Information
-- ==== Sys2Proof/Laws/Memory.lean ====
section
/-! SUPPORT. The laws of the snapshot (spec/10_state.md R21, spec/00_scope.md R10): read after write, and every write
keeps the canonical form. -/

namespace Sys2Proof.Machine

/-- Every address of the list lies above `a`. -/
def Memory.above (a : Nat) (m : Memory) : Prop := ∀ c ∈ m, a < c.1

theorem Memory.wf_cons (a : Nat) (v : Word) (m : Memory) :
    Memory.wf ((a, v) :: m) = true ↔ Memory.above a m ∧ Memory.wf m = true := by
  induction m generalizing a v with
  | nil => simp [Memory.wf, Memory.above]
  | cons c m ih =>
    obtain ⟨b, w⟩ := c
    simp only [Memory.wf, Bool.and_eq_true, decide_eq_true_eq, Memory.above, List.mem_cons,
      forall_eq_or_imp]
    constructor
    · rintro ⟨hab, hm⟩
      exact ⟨⟨hab, fun c hc => Nat.lt_trans hab (((ih b w).1 hm).1 c hc)⟩, hm⟩
    · rintro ⟨⟨hab, _⟩, hm⟩
      exact ⟨hab, hm⟩

theorem Memory.read_above (a : Nat) (m : Memory) (h : Memory.above a m) : Memory.read m a = none := by
  induction m with
  | nil => rfl
  | cons c m ih =>
    obtain ⟨b, w⟩ := c
    have hb : a < b := h (b, w) (by simp)
    simp only [Memory.read, if_neg (Nat.ne_of_lt hb)]
    exact ih (fun c hc => h c (by simp [hc]))

theorem Memory.above_write (b a : Nat) (v : Word) (m : Memory) (h : Memory.above b m) (hba : b < a) :
    Memory.above b (Memory.write m a v) := by
  induction m with
  | nil => simpa [Memory.write, Memory.above] using hba
  | cons c m ih =>
    obtain ⟨c, w⟩ := c
    have hc : b < c := h (c, w) (by simp)
    have hm : Memory.above b m := fun d hd => h d (by simp [hd])
    simp only [Memory.write]
    split
    · intro d hd
      simp only [List.mem_cons] at hd
      rcases hd with rfl | rfl | hd
      · exact hba
      · exact hc
      · exact hm d hd
    · split
      · intro d hd
        simp only [List.mem_cons] at hd
        rcases hd with rfl | hd
        · exact hba
        · exact hm d hd
      · intro d hd
        simp only [List.mem_cons] at hd
        rcases hd with rfl | hd
        · exact hc
        · exact ih hm d hd

/-- A write keeps the canonical form. -/
theorem Memory.wf_write (a : Nat) (v : Word) (m : Memory) (h : Memory.wf m = true) :
    Memory.wf (Memory.write m a v) = true := by
  induction m with
  | nil => rfl
  | cons c m ih =>
    obtain ⟨b, w⟩ := c
    have hb := (Memory.wf_cons b w m).1 h
    simp only [Memory.write]
    split
    next hab =>
      refine (Memory.wf_cons _ _ _).2 ⟨?_, h⟩
      intro d hd
      simp only [List.mem_cons] at hd
      rcases hd with rfl | hd
      · exact hab
      · exact Nat.lt_trans hab (hb.1 d hd)
    next hab =>
      split
      next heq => subst heq; exact (Memory.wf_cons _ _ _).2 hb
      next hne =>
        exact (Memory.wf_cons _ _ _).2 ⟨Memory.above_write b a v m hb.1 (by omega), ih hb.2⟩

/-- Read after write, at the written address and elsewhere. -/
theorem Memory.read_write (a b : Nat) (v : Word) (m : Memory) (h : Memory.wf m = true) :
    Memory.read (Memory.write m a v) b = if b = a then some v else Memory.read m b := by
  induction m with
  | nil => simp only [Memory.write, Memory.read]
  | cons c m ih =>
    obtain ⟨c, w⟩ := c
    have hc := (Memory.wf_cons c w m).1 h
    simp only [Memory.write]
    split
    next hac => simp only [Memory.read]
    next hac =>
      split
      next heq =>
        subst heq
        simp only [Memory.read]
        split <;> rfl
      next hne =>
        simp only [Memory.read, ih hc.2]
        split
        next hbc => rw [if_neg (by omega)]
        next => rfl

@[simp] theorem Memory.read_nil (a : Nat) : Memory.read [] a = none := rfl

theorem Memory.wf_nil : Memory.wf [] = true := rfl

/-- The snapshot of the reset state has the canonical form. -/
theorem State.reset_snap_wf : Memory.wf State.reset.snap = true := rfl

end Sys2Proof.Machine
end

Exercise instructions
Set down, from the entries above, exactly the lines from the one with "Memory.above] using hba" up to and including the one with "next => rfl", and no other lines.

Exercise response
  | nil => simpa [Memory.write, Memory.above] using hba
  | cons c m ih =>
    obtain ⟨c, w⟩ := c
    have hc : b < c := h (c, w) (by simp)
    have hm : Memory.above b m := fun d hd => h d (by simp [hd])
    simp only [Memory.write]
    split
    · intro d hd
      simp only [List.mem_cons] at hd
      rcases hd with rfl | rfl | hd
      · exact hba
      · exact hc
      · exact hm d hd
    · split
      · intro d hd
        simp only [List.mem_cons] at hd
        rcases hd with rfl | hd
        · exact hba
        · exact hm d hd
      · intro d hd
        simp only [List.mem_cons] at hd
        rcases hd with rfl | hd
        · exact hc
        · exact ih hm d hd

/-- A write keeps the canonical form. -/
theorem Memory.wf_write (a : Nat) (v : Word) (m : Memory) (h : Memory.wf m = true) :
    Memory.wf (Memory.write m a v) = true := by
  induction m with
  | nil => rfl
  | cons c m ih =>
    obtain ⟨b, w⟩ := c
    have hb := (Memory.wf_cons b w m).1 h
    simp only [Memory.write]
    split
    next hab =>
      refine (Memory.wf_cons _ _ _).2 ⟨?_, h⟩
      intro d hd
      simp only [List.mem_cons] at hd
      rcases hd with rfl | hd
      · exact hab
      · exact Nat.lt_trans hab (hb.1 d hd)
    next hab =>
      split
      next heq => subst heq; exact (Memory.wf_cons _ _ _).2 hb
      next hne =>
        exact (Memory.wf_cons _ _ _).2 ⟨Memory.above_write b a v m hb.1 (by omega), ih hb.2⟩

/-- Read after write, at the written address and elsewhere. -/
theorem Memory.read_write (a b : Nat) (v : Word) (m : Memory) (h : Memory.wf m = true) :
    Memory.read (Memory.write m a v) b = if b = a then some v else Memory.read m b := by
  induction m with
  | nil => simp only [Memory.write, Memory.read]
  | cons c m ih =>
    obtain ⟨c, w⟩ := c
    have hc := (Memory.wf_cons c w m).1 h
    simp only [Memory.write]
    split
    next hac => simp only [Memory.read]
    next hac =>
      split
      next heq =>
        subst heq
        simp only [Memory.read]
        split <;> rfl
      next hne =>
        simp only [Memory.read, ih hc.2]
        split
        next hbc => rw [if_neg (by omega)]
        next => rfl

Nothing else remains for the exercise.